ENTRIES SUPPLIED Start Marker

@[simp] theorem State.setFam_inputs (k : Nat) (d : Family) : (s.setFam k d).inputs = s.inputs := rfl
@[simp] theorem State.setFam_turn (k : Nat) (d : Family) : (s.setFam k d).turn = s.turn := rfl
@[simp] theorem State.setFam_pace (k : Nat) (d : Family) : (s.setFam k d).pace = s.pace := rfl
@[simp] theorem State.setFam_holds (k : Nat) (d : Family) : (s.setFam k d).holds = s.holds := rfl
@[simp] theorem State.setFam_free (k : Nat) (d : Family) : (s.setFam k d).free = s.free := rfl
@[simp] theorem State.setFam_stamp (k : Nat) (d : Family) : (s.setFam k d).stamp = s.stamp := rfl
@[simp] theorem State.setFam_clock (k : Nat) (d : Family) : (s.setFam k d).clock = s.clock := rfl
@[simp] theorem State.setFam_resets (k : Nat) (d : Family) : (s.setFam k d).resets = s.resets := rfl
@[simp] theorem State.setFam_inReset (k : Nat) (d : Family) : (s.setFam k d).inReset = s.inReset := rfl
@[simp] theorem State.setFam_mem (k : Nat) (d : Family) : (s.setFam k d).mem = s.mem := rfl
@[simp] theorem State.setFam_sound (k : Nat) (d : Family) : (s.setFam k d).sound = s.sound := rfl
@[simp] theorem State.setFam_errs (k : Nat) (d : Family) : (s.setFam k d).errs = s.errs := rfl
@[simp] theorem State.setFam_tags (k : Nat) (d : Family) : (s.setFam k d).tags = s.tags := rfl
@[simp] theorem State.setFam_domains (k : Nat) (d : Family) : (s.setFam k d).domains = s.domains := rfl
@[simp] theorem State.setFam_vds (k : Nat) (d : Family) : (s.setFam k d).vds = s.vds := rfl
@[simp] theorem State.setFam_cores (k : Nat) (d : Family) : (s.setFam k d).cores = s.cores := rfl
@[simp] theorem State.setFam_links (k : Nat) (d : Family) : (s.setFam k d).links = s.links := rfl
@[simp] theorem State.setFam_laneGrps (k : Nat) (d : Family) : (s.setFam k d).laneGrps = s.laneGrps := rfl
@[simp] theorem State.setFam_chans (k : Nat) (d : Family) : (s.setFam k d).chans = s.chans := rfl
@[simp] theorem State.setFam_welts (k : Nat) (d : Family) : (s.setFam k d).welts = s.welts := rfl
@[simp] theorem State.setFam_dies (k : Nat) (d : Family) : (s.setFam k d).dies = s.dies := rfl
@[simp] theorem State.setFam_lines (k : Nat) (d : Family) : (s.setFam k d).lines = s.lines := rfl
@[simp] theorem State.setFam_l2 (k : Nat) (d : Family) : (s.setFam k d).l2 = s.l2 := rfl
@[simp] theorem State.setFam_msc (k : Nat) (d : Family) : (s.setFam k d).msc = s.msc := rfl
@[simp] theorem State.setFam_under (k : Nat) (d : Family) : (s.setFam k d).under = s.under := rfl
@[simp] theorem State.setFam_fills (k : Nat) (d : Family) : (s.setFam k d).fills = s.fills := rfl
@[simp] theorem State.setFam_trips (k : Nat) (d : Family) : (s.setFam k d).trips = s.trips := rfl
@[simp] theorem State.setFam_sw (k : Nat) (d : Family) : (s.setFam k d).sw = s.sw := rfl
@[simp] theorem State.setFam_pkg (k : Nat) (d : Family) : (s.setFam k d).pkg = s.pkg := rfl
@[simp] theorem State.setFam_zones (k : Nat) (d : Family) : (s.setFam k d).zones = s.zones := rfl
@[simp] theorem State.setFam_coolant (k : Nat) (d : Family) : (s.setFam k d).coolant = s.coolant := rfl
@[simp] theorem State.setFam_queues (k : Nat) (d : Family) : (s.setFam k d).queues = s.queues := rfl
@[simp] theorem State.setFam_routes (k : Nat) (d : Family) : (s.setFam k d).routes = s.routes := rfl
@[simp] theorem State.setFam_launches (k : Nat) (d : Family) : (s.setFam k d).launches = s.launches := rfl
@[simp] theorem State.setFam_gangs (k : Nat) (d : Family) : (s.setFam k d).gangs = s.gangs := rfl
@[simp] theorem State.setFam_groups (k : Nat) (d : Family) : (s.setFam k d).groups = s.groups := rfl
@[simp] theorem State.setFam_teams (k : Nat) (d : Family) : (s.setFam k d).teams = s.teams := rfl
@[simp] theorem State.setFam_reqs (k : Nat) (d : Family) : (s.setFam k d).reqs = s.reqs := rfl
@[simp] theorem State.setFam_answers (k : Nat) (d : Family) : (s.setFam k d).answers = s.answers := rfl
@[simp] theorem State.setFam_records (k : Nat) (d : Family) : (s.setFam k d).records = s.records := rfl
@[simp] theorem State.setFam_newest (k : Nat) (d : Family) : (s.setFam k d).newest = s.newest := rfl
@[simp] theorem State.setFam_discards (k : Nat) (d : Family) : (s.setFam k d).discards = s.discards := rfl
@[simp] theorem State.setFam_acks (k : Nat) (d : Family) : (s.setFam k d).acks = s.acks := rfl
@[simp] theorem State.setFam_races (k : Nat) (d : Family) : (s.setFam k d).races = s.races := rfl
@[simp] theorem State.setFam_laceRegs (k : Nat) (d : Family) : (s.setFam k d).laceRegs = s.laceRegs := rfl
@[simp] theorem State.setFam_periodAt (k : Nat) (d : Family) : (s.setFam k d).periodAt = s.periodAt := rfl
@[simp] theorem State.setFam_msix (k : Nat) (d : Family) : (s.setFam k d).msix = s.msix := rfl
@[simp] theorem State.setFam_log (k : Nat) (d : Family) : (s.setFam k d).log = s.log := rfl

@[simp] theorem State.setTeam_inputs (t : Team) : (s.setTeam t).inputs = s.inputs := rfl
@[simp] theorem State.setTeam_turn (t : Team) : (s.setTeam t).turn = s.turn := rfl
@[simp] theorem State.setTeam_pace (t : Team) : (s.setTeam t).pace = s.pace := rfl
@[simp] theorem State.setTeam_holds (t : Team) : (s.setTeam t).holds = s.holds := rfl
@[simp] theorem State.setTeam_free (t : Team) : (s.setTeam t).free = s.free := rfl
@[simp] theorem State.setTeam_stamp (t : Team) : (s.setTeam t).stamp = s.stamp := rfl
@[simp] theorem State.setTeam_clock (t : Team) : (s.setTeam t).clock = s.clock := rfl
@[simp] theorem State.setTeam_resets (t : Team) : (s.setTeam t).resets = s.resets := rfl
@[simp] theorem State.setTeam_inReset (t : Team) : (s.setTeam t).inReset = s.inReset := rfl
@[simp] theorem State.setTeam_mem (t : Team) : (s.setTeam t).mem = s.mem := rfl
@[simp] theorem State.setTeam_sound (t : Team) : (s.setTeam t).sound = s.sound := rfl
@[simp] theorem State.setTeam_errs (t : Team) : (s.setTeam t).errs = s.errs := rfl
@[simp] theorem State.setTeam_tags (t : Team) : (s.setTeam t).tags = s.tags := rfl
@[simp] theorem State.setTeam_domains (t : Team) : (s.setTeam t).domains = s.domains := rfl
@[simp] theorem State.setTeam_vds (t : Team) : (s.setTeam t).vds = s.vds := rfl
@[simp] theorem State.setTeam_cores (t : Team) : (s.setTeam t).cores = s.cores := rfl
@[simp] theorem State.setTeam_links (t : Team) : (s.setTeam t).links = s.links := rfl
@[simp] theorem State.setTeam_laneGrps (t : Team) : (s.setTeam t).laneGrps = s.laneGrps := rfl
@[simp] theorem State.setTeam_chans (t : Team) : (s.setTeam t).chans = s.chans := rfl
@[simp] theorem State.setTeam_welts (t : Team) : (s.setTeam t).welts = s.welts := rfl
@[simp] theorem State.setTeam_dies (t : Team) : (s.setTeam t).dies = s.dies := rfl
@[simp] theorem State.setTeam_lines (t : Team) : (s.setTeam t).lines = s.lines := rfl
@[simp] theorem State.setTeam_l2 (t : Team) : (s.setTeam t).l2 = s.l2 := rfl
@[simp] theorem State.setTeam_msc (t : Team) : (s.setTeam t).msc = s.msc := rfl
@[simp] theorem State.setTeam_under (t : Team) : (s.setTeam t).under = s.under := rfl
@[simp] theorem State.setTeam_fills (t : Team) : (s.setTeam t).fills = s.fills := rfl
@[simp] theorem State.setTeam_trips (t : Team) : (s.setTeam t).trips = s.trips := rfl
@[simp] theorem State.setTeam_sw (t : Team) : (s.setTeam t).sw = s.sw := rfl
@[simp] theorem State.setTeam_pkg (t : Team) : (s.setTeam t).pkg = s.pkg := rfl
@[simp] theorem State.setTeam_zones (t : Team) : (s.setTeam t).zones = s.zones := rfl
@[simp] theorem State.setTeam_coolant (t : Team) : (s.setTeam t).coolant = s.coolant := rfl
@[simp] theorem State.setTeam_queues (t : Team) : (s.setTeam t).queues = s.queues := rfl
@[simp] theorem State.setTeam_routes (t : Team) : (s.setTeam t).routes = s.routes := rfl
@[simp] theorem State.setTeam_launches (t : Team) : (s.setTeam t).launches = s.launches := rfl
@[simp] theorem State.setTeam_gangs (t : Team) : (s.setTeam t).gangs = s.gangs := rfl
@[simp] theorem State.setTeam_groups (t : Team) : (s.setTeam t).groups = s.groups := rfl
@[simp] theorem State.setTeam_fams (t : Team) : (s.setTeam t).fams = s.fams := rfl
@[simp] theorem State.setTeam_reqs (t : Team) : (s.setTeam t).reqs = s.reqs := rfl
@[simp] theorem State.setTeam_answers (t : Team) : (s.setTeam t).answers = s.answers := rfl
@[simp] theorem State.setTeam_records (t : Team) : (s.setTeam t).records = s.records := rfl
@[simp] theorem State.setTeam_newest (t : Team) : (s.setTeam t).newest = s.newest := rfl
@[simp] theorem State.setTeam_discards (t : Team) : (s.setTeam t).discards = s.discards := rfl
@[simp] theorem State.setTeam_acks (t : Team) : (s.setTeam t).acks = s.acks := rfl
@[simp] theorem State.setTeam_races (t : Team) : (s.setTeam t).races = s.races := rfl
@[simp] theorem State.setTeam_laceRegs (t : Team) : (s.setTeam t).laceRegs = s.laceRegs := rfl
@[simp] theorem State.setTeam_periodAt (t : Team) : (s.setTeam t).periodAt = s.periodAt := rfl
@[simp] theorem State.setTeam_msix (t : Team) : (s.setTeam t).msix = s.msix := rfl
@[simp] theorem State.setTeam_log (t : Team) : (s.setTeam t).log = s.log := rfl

ENTRIES SUPPLIED End Marker

### ASSIGNMENT
From the line holding "t).holds = s.holds := rfl" to the line holding "t).stamp = s.stamp := rfl", inclusive, restate each line above exactly as written.

### WRITTEN RESPONSE
@[simp] theorem State.setTeam_holds (t : Team) : (s.setTeam t).holds = s.holds := rfl
@[simp] theorem State.setTeam_free (t : Team) : (s.setTeam t).free = s.free := rfl
@[simp] theorem State.setTeam_stamp (t : Team) : (s.setTeam t).stamp = s.stamp := rfl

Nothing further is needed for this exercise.